Many more individuals and entities will now find themselves classified by banks and other regulated businesses as ‘high risk’ customers, for regulatory purposes. The enhanced due diligence and monitoring necessary to reduce this risk increases the burden for both banks and their customers – and for many in the regulated sector, the greater compliance costs may not be outweighed by the anticipated commercial benefits of continuing the customer relationship. Such an assessment might manifest itself in a sudden and largely unexplained decision by a bank to close all accounts associated with a particular customer, leaving only a short notice period within which to make alternative arrangements.
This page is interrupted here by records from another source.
/-- The set goes into flight to a destination: EJECT is pulsed and the set expectation placed (R111, R112). -/
def State.launch (s : State) (d : Destination) (l : List Member) : State :=
  let state : SetState := if d = .purge then .dumping else .ejecting
  let s1 := s.modifySet (fun r => { r with state := state, destination := some d, arrived := false })
  (s1.pulse (.eject d)).placeSet d (s1.longestMember l)

/-- The conditions of an eject (R111). -/
def State.mayEject (s : State) : Bool :=
  s.output.set.state == .complete && s.output.set.condition == .sound
    && (s.run.state == .running || s.run.state == .draining || s.run.state == .idle)
    && !s.lines.bothFull

/-- An eject begins (R111): to the committed destination's stacker, or to the one a boundary decision leaves active. -/
def State.beginEject (s : State) : State :=
  let set := s.output.set
  match s.output.committed with
  | some (c, k) =>
    if set.copy = some c then
      (s.setOutput { s.output with committed := none }).launch k.destination set.members
    else
      let s1 := s.decideBoundary set.breakFlag
      s1.launch s1.output.active.destination set.members
  | none =>
    let s1 := s.decideBoundary set.breakFlag
    s1.launch s1.output.active.destination set.members

/-- The eject condition is examined (R111). -/
def State.examineEject (s : State) : State := if s.mayEject then s.beginEject else s

/-- The set's copy still has a broken-copy record (R112). -/
def State.setAwaited (s : State) : Bool :=
  match s.output.set.copy with
  | some c => (s.output.brokenRecord c).isSome
  | none => false

/-- The conditions of a dump (R112). A DISTURBED set is `after a CLEAR` when the set-clearance mark is clear.
(DEDUCED, notes/assumptions/14.md.) -/
def State.mayDump (s : State) : Bool :=
  ((s.output.set.state == .collecting && s.output.set.broken && s.output.set.condition == .sound)
      || (s.output.set.condition == .disturbed && !s.run.clearanceMark))
    && !s.setAwaited && !s.lines.purgeFull
    && (s.run.state == .running || s.run.state == .draining || s.run.state == .idle || s.run.state == .clearing)

/-- A dump begins (R112, R115). -/
def State.beginDump (s : State) : State :=
  let set := s.output.set
  ((s.dropCommitted set.copy).modifySet (fun r => { r with condition := .sound })).launch .purge
    (set.members ++ set.overruns)

/-- The dump condition is examined (R112). -/
def State.examineDump (s : State) : State := if s.mayDump then s.beginDump else s

/-- The output unit is told that the run controller has entered a state (R111, R112). -/
def State.examineSet (s : State) : State := s.examineEject.examineDump

/-! ## Broken copies (R117 to R119) -/

/-- The TOP NOTICE of one stacker (R119). -/
def State.topNotice (s : State) (c : Copy) (k : Stacker) : State :=
  match s.output.top k with
  | some (d, n) =>
    if d = c then (s.record (.topNotice c.statement k n)).setOutput ((s.record (.topNotice c.statement k n)).output.setTop k none)
    else s
  | none => s

/-- What the resolution of a record does (R118, R119); K1's notice goes first. (DESIGN CHOICE,
notes/assumptions/40.md.) -/
def State.resolved (s : State) (r : BrokenCopy) : State :=
  match r.mode with
  | .set => s.examineDump
  | .direct => (s.topNotice r.copy .k1).topNotice r.copy .k2

/-- A copy's record is examined, and leaves the list when it is resolved (R118). -/
def State.examineCopy (s : State) (c : Copy) : State :=
  match s.output.brokenRecord c with
  | none => s
  | some r =>
    if r.withdrawalPending || s.copyLive c then s
    else (s.setOutput { s.output with broken := s.output.broken.filter (fun x => !(x.copy == c)) }).resolved r

/-- The broken-copy list with a copy's record, its withdrawal pending (R117, R118). -/
def noteBroken (c : Copy) (mode : OutputMode) : List BrokenCopy → List BrokenCopy
  | [] => [⟨c, mode, true⟩]
  | r :: rs => if r.copy = c then { r with withdrawalPending := true } :: rs else r :: noteBroken c mode rs

/-- The broken-copy list when the withdrawal of a copy has been carried out (R118). -/
def noteWithdrawn (c : Copy) (l : List BrokenCopy) : List BrokenCopy :=
  l.map (fun r => if r.copy = c then { r with withdrawalPending := false } else r)

/-- A withdrawal by copy is carried out and reported, and the copy's record examined (R37, R118). (DEDUCED,
notes/assumptions/13.md.) -/
def State.withdrawBroken (s : State) (c : Copy) : State :=
  let s1 := s.withdrawCopy c
  (s1.setOutput { s1.output with broken := noteWithdrawn c s1.output.broken }).examineCopy c

/-- What a break does to the set (R117): the set's broken flag is set, and COMPLETE returns to COLLECTING. -/
def SetRecord.breakFor (r : SetRecord) (c : Copy) : SetRecord :=
  if r.copy = some c then
    { r with broken := true, state := if r.state = .complete then .collecting else r.state }
  else r

/-- A break of a copy (R117). -/
def State.breakCopy (s : State) (c : Copy) (mode : OutputMode) : State :=
  let s1 := s.modifySheets (fun sh => if sh.plan.copy = c then { sh with broken := true } else sh)
  let s2 := s1.modifySet (fun r => r.breakFor c)
  (s2.setOutput { s2.output with broken := noteBroken c mode s2.output.broken }).withdrawBroken c

/-- What a deschedule of sheets of a broken copy does: the copy is withdrawn again (R118). -/
def State.rewithdraw (s : State) (c : Copy) : State :=
  match s.output.brokenRecord c with
  | none => s
  | some r => (s.setOutput { s.output with broken := noteBroken c r.mode s.output.broken }).withdrawBroken c

/-! ## Decisions at FX (R103) -/

/-- The sheet's copy has a broken-copy record. -/
def State.copyBroken (s : State) (c : Copy) : Bool := (s.output.brokenRecord c).isSome

/-- The sheet is on the first pass of a DUPLEX sheet. -/
def Sheet.firstOfTwo (sh : Sheet) : Bool := sh.plan.sides == .duplex && sh.pass == 1

/-- The route of a sheet on its final pass, with what deciding it changes (R103). -/
def State.decideRoute (s : State) (sh : Sheet) : Route × State :=
  match sh.plan.mode with
  | .set =>
    (.accumulate,
      if sh.plan.k = 1 then s.setOutput { s.output with latest := some (sh.plan.copy, sh.plan.breakFlag) } else s)
  | .direct =>
    if sh.broken || s.copyBroken sh.plan.copy then (.purge, s)
    else
      let s1 := if sh.plan.k = 1 then s.decideDirect sh.plan.breakFlag else s
      (s1.output.active.route, s1)

/-- The decision of R103 for a sheet matched at FX: its broken flag, loop and route, and the gates (R86, R104).  The
answer is the stretch of the next expectation. -/
def State.decideAtFx (s : State) (h : Handle) (sh : Sheet) : Stretch × State :=
  let broken := sh.broken || s.copyBroken sh.plan.copy
  if sh.firstOfTwo then
    (.leg legFxLi,
      (s.modifySheet h (fun x => { x with broken := broken, state := .looping })).loopGate (fun g => g.decide .loop h))
  else
    let d := s.decideRoute sh
    (.leg legFxXo,
      (((d.2.modifySheet h (fun x => { x with broken := broken, state := .exiting, route := some d.1 })).loopGate
        (fun g => g.decide .out h)).routeGate (fun g => g.decide d.1 h)))

/-! ## Dispositions (R78, R109, R110, R113, R116) -/

/-- A sheet as the accumulator holds it. -/
def Sheet.member (sh : Sheet) : Member :=
  ⟨sh.plan.sequence, sh.plan.statement, sh.plan.k, sh.plan.front, sh.plan.back, sh.plan.slot, sh.plan.media,
    sh.frontFaulted || sh.backFaulted⟩
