-- ==== Sys2Proof/Machine/Scheduler.lean ====
section
/-! DEFINITION. Chapter 4: the run grid, the slot ring, admission, picks, hold releases and the deschedule. -/

namespace Sys2Proof.Machine

/-! ## The grid (R56 to R60) -/

/-- The transfer time of a slot (R56). -/
def Grid.transfer (g : Grid) (slot : Nat) : Tick := after g.t0 (slot * g.pitch)

/-- The pick due of a front slot fed from a tray (R62). -/
def Grid.pickDue (g : Grid) (slot : Nat) (t : Tray) : Tick := g.transfer slot - BitVec.ofNat 32 g.lead[t]

/-- The release due of a back slot (R69). -/
def Grid.releaseDue (g : Grid) (slot : Nat) : Tick := g.transfer slot - BitVec.ofNat 32 g.returnLead

/-- The ring with every entry FREE. -/
def freeRing : List RingEntry := List.replicate 32 .free

/-- The ring entry of a slot is FREE, and the ring covers the slot (R59, R62). -/
def Grid.slotFree (g : Grid) (slot : Nat) : Bool :=
  decide (g.current ≤ slot) && g.ring[slot - g.current]? == some .free

/-- The grid with the ring entry of a slot replaced. -/
def Grid.reserve (g : Grid) (slot : Nat) (e : RingEntry) : Grid := { g with ring := g.ring.set (slot - g.current) e }

/-- The grid a timing set gives at a lock time; slot 0 has passed (R56, R58). -/
def TimingSet.grid (t : TimingSet) (lock : Tick) : Grid :=
  ⟨lock, t.pitch, t.lead, t.returnLead, t.loopPitches, t.setGap, 1, freeRing⟩

/-- The grid after its current slot has passed (R58). -/
def Grid.pass (g : Grid) : Grid := { g with current := g.current + 1, ring := g.ring.tail ++ [.free] }

/-- The run grid is set from the current timing set, with T0 the present tick (R56, R60). -/
def State.setGrid (s : State) : State :=
  s.setScheduler
    { s.scheduler with
      grid := s.tracker.timing.map (fun t => t.grid s.tick)
      admissionBounds := none
      pickBounds := none }

/-- A sheet's timers cancelled; the time of its arrival at LH is kept (R57). -/
def SheetTimers.cancel (t : SheetTimers) : SheetTimers := { SheetTimers.none with arrival := t.arrival }

/-- The run grid is discarded, with its bounds and every timer (R57); the wait reason is then NOT RUNNING (R65). -/
def State.discardGrid (s : State) : State :=
  s.setScheduler
    { grid := none
      admissionBounds := none
      pickBounds := none
      waitReason := .notRunning
      timers := tabulate 16 (fun h => (s.scheduler.timers[h]).cancel) }

/-- The timers of a sheet. -/
def State.timers (s : State) (h : Handle) : SheetTimers := s.scheduler.timers[h]

/-- The timers of a sheet are replaced. -/
def State.putTimers (s : State) (h : Handle) (t : SheetTimers) : State :=
  s.setScheduler { s.scheduler with timers := put s.scheduler.timers h t }

/-! ## Admission (R61 to R65) -/

/-- The final slot of an entry whose front slot is given (R62). -/
def Grid.finalSlot (g : Grid) (x : PlanEntry) (front : Nat) : Nat :=
  match x.sides with
  | .simplex => front
  | .duplex => front + g.loopPitches

/-- The pick time check (R62). -/
def pickTimeFits (now : Tick) (last : Option Bounds) (due : Tick) : Bool :=
  notEarlier due now &&
    match last with
    | none => true
    | some b => laterThan due b.pickDue

/-- The front order, final order and set gap checks (R62). -/
def orderFits (g : Grid) (last : Option Bounds) (x : PlanEntry) (front final : Nat) : Bool :=
  match last with
  | none => true
  | some b =>
    decide (b.front < front) && decide (b.final < final)
      && !(x.k == 1 && x.mode == .set && decide (final < b.final + g.setGap))

/-- A front slot meets every check of the slot search (R62). -/
def Grid.qualifies (g : Grid) (now : Tick) (last : Option Bounds) (x : PlanEntry) (front : Nat) : Bool :=
  pickTimeFits now last (g.pickDue front x.tray) && orderFits g last x front (g.finalSlot x front)
    && g.slotFree front && g.slotFree (g.finalSlot x front)

/-- The slot search (R62): the smallest qualifying front slot of the ring. -/
def Grid.search (g : Grid) (now : Tick) (last : Option Bounds) (x : PlanEntry) : Option Nat :=
  (firstIndex 32 (fun i => g.qualifies now last x (g.current + i.val))).map (fun i => g.current + i.val)

/-- Some feed hold is set. -/
def FeedHolds.any (f : FeedHolds) : Bool :=
  f.tray.toList.any id || f.operator || f.stackersFull || f.purgeFull

/-- The log reserve allows admission (R61, R75). -/
def State.reserveAllows (s : State) : Bool :=
  decide (s.liveCount + s.output.set.members.length + 8 ≤ s.logFree)

/-- What one evaluation of admission finds (R65): the reason to wait, or the grid, the head, the rest of the queue, the
handle and the front slot of an admission. -/
inductive Evaluation where
  | waits (reason : WaitReason)
  | admits (g : Grid) (x : PlanEntry) (rest : List PlanEntry) (h : Handle) (front : Nat)

/-- The lowest FREE handle (R63). -/
def State.freeHandle (s : State) : Option Handle := firstIndex 16 (fun h => (s.sheet h).isNone)

/-- The evaluation of the queue head, the conditions taken in the order of R65. -/
def State.evaluateHead (s : State) (g : Grid) : List PlanEntry → Evaluation
  | [] => .waits .queueEmpty
  | x :: rest =>
    if s.run.holds.any || s.lines.trayEmpty[x.tray] then .waits .hold
    else
      match s.freeHandle with
      | none => .waits .liveLimit
      | some h =>
        if !s.reserveAllows then .waits .logReserve
        else
          match g.search s.tick s.scheduler.admissionBounds x with
          | none => .waits .horizon
          | some front => .admits g x rest h front

/-- One evaluation of admission (R61, R65). -/
def State.evaluation (s : State) : Evaluation :=
  match s.scheduler.grid with
  | none => .waits .notRunning
  | some g =>
    if s.run.state = .running ∧ s.drive.state = .locked then s.evaluateHead g s.plan.queue
    else .waits .notRunning

/-- The sheet entry an admission fills (R63, R76). The reference time and the cover start read 0 until they are given
a value. (DESIGN CHOICE, notes/assumptions/37.md.) -/
def admittedSheet (g : Grid) (x : PlanEntry) (front : Nat) : Sheet where
  plan := x
  pass := 1
  frontSlot := front
  backSlot := match x.sides with
    | .simplex => none
    | .duplex => some (front + g.loopPitches)
  finalSlot := g.finalSlot x front
  state := .scheduled
  leg := none
  reference := 0
  lastSensor := none
  route := none
  frontFaulted := false
  backFaulted := false
  broken := false
  halted := false
  covering := false
  coverStart := 0
  resting := false

/-- The ring after an admission (R63). -/
def Grid.admitHead (g : Grid) (x : PlanEntry) (h : Handle) (front : Nat) : Grid :=
  match x.sides with
  | .simplex => g.reserve front (.front h)
  | .duplex => (g.reserve front (.front h)).reserve (front + g.loopPitches) (.back h)

/-- The timers an admission sets (R63, R69). -/
def Grid.admissionTimers (g : Grid) (x : PlanEntry) (front : Nat) : SheetTimers where
  pick := some (g.pickDue front x.tray)
  release := match x.sides with
    | .simplex => none
    | .duplex => some (g.releaseDue (front + g.loopPitches))
  late := none
  latePending := false
  arrival := none

/-- An admission (R63). -/
def State.admitHead (s : State) (g : Grid) (x : PlanEntry) (rest : List PlanEntry) (h : Handle) (front : Nat) : State :=
  let s1 := (s.setPlan { s.plan with queue := rest }).putSheet h (some (admittedSheet g x front))
  s1.setScheduler
    { s1.scheduler with
      grid := some (g.admitHead x h front)
      admissionBounds := some ⟨front, g.finalSlot x front, g.pickDue front x.tray⟩
      timers := put s1.scheduler.timers h (g.admissionTimers x front) }

/-- The admission wait reason is set (R65). (DEDUCED, notes/assumptions/25.md.) -/
def State.setWaitReason (s : State) (r : WaitReason) : State :=
  s.setScheduler { s.scheduler with waitReason := r }

/-- Up to `n` evaluations one after another (R64). -/
def State.evaluateTimes : Nat → State → State
  | 0, s => s
  | n + 1, s =>
    match s.evaluation with
    | .waits r => s.setWaitReason r
    | .admits g x rest h front => (s.admitHead g x rest h front).evaluateTimes n

/-- The evaluation of admission (R64).  Every admission fills a FREE handle, so at most sixteen admissions precede the
evaluation that finds a reason to wait. -/
def State.evaluate (s : State) : State := s.evaluateTimes 17

/-! ## Deschedule (R72, R118) -/

/-- The SCHEDULED sheets with their handles. -/
def State.scheduled (s : State) : List (Handle × Sheet) :=
  (indices 16).filterMap (fun h => match s.sheet h with
    | some sh => if sh.state = .scheduled then some (h, sh) else none
    | none => none)

/-- A sheet is inserted before every sheet of a lower sequence. -/
def insertNewest (x : PlanEntry) : List PlanEntry → List PlanEntry
  | [] => [x]
  | y :: ys => if y.sequence < x.sequence then x :: y :: ys else y :: insertNewest x ys

/-- Entries in the order newest first. -/
def newestFirst : List PlanEntry → List PlanEntry
  | [] => []
  | x :: xs => insertNewest x (newestFirst xs)

/-- Entries are returned to the queue head one by one, in the order given (R34). -/
def returnEntries (queue : List PlanEntry) : List PlanEntry → List PlanEntry
  | [] => queue
  | x :: xs => returnEntries (x :: queue) xs

/-- The ring entry of a slot is the sheet's own front or back entry (R63). -/
def RingEntry.ownedBy (slot : Nat) (p : Handle × Sheet) : RingEntry → Bool
  | .free => false
  | .front h => h == p.1 && slot == p.2.frontSlot
  | .back h => h == p.1 && some slot == p.2.backSlot

/-- The sheets' own ring entries become FREE (R72); the entry of a slot that a departed sheet of the same handle left
stands until it passes (R59). -/
def Grid.release (g : Grid) (gone : List (Handle × Sheet)) : Grid :=
  { g with ring := g.ring.mapIdx (fun i e => if gone.any (fun p => e.ownedBy (g.current + i) p) then .free else e) }

/-- The handles' sheet entries become FREE and their timers are cancelled. -/
def State.freeScheduled (s : State) : List Handle → State
  | [] => s
  | h :: hs => ((s.putSheet h none).putTimers h SheetTimers.none).freeScheduled hs

/-- The copies of descheduled sheets are withdrawn again where they are broken (R118), in the order given. (DESIGN CHOICE,
notes/assumptions/41.md.) -/
def State.rewithdrawAll (s : State) : List PlanEntry → State
  | [] => s
  | x :: xs => (s.rewithdraw x.copy).rewithdrawAll xs

/-- A deschedule (R72). -/
def State.deschedule (s : State) : State :=
  let gone := s.scheduled
  let handles := gone.map (fun p => p.1)
  let entries := newestFirst (gone.map (fun p => p.2.plan))
  let s1 := s.freeScheduled handles
  let s2 := s1.setScheduler
    { s1.scheduler with
      grid := s1.scheduler.grid.map (fun g => g.release gone)
      admissionBounds := s1.scheduler.pickBounds }
  (s2.setPlan { s2.plan with queue := returnEntries s2.plan.queue entries }).rewithdrawAll entries

/-! ## Picks and releases (R66 to R71) -/

/-- A timer is due at the present tick (R2). -/
def State.due (s : State) (deadline : Option Tick) : Bool :=
  match deadline with
  | some d => notEarlier s.tick d
  | none => false

/-- A feed hold set is changed. -/
def State.setHolds (s : State) (f : FeedHolds) : State := s.setRun { s.run with holds := f }

/-- The pick of a SCHEDULED sheet (R66). -/
def State.pick (s : State) (h : Handle) (sh : Sheet) (due : Tick) : State :=
  let s1 := (s.modifySheet h (fun x => { x with state := .feeding })).pulse (.pick sh.plan.tray)
  (s1.setScheduler { s1.scheduler with pickBounds := some ⟨sh.frontSlot, sh.finalSlot, due⟩ }).place h
    (.pick sh.plan.tray)

/-- A pick due that finds its tray empty (R67). -/
def State.trayFoundEmpty (s : State) (t : Tray) : State :=
  let s1 := s.deschedule
  (s1.setHolds { s1.run.holds with tray := put s1.run.holds.tray t true }).evaluate

/-- HOLD RELEASE may be pulsed (R70). (DEDUCED, notes/assumptions/24.md.) -/
def State.mayRelease (s : State) : Bool :=
  (s.run.state == .running || s.run.state == .draining) && s.drive.state == .locked

/-- The cover of LH counts from the HOLD RELEASE pulse (R93). -/
def State.startHoldCover (s : State) (h : Handle) : State :=
  let r := s.sensor .LH
  if r.occupant = .sheet h then
    s.putSensor .LH { r with coverStart := s.tick, coverTimer := some (after s.tick r.coverMax) }
  else s

/-- HOLD RELEASE is pulsed for a HELD sheet (R70). -/
def State.release (s : State) (h : Handle) : State :=
  let s1 := (s.modifySheet h (fun x => { x with state := .returning, pass := 2 })).pulse .holdRelease
  (s1.startHoldCover h).place h (.leg legLhMg)

/-- The hold minimum dwell; 0 while no configuration is in force. -/
def State.minimumDwell (s : State) : Nat :=
  match s.config with
  | some c => c.minimumDwell
  | none => 0

/-- What the expiry of a release due timer does to a sheet by its state (R70). -/
def State.releaseBy (s : State) (h : Handle) (sh : Sheet) : State :=
  match sh.state with
  | .held =>
    match (s.timers h).arrival with
    | none => s
    | some a =>
      let earliest := after a s.minimumDwell
      if notEarlier s.tick earliest then s.release h
      else s.putTimers h { s.timers h with late := some earliest }
  | .feeding => s.putTimers h { s.timers h with latePending := true }
  | .approach => s.putTimers h { s.timers h with latePending := true }
  | .printing => s.putTimers h { s.timers h with latePending := true }
  | .looping => s.putTimers h { s.timers h with latePending := true }
  | .scheduled => s
  | .returning => s
  | .exiting => s
  | .stranded => s

/-- The arrival of a sheet at LH is reported (R69, R70): a pending late release is set at the arrival plus the dwell,
unless there is no grid (R57). -/
def State.arriveAtHold (s : State) (h : Handle) : State :=
  let t := { s.timers h with arrival := some s.tick }
  if t.latePending && s.scheduler.grid.isSome then
    s.putTimers h { t with late := some (after s.tick s.minimumDwell), latePending := false }
  else s.putTimers h t

/-- The current slot passes (R58). -/
def State.passSlot (s : State) (g : Grid) : State :=
  (s.setScheduler { s.scheduler with grid := some g.pass }).evaluate

end Sys2Proof.Machine
end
Whatever form it takes the consequences of a terminated relationship can be reputationally and commercially devastating for both individuals and businesses, on account of its ‘signalling’ effect.
This is particularly so for one specific sub-category of high risk customers, for whom the steps are more prescriptive: the customer’s source of wealth must be established along with the source of any funds involved in any proposed transaction, senior management approval must be sought and all transactions undertaken by the customer subjected to particularly careful scrutiny. These are the ‘Politically Exposed Persons’, most commonly known by their acronym (PEPs): anyone who holds or has recently exercised a ‘prominent’ public function, whether domestically, overseas or with an international body.
The concept of a PEP was originally developed as an anti-corruption tool, as a way of flagging the specific risk of public resource diversion; but over the space of a decade and a half it has come to signify an increased risk of money laundering or terrorist financing more generally. Although PEP status should be confined to ‘high’ public office the inevitable mission creep has meant that it may now have triggered posts such as membership of the governing body of a political party or of the administrative, management or supervisory bodies of state-owned enterprises. Even more problematic is the ripple effect: it is not only the PEPs themselves who will automatically be classified as high risk, but also any of their family members and ‘known close associates’.
The reasons why these provisions are now suddenly making themselves felt more strongly are many, but include the mushrooming and unregulated commercial market in ‘PEP lists’ and related due diligence screening services. You will typically not be told if, or why, you have been classified as high risk, but often it will be as a result of ‘adverse media’ collected and circulated by these providers. The savvy will rely on data protection legislation to monitor and correct any inaccuracies in these records, but in the absence of a correspondingly international data protection regime the effectiveness of this strategy will vary depending on jurisdiction. The sheer size of the compliance industry poses a further challenge.
Engaging proactively and transparently with regulated persons has never been more important – but this should not imply that it will always be appropriate to comply with all information requests, however broad. Ultimately, the onus is on domestic and international regulators to ensure that the ‘risk-based approach’ is applied with sensitivity to different degrees of ‘risk’ and fundamental human rights. If they fail to do so, they will face a further risk: that of the courts stepping in to address the proportionality deficit, as more customers resort to private litigation to challenge unfair practices by regulated persons in the name of risk management.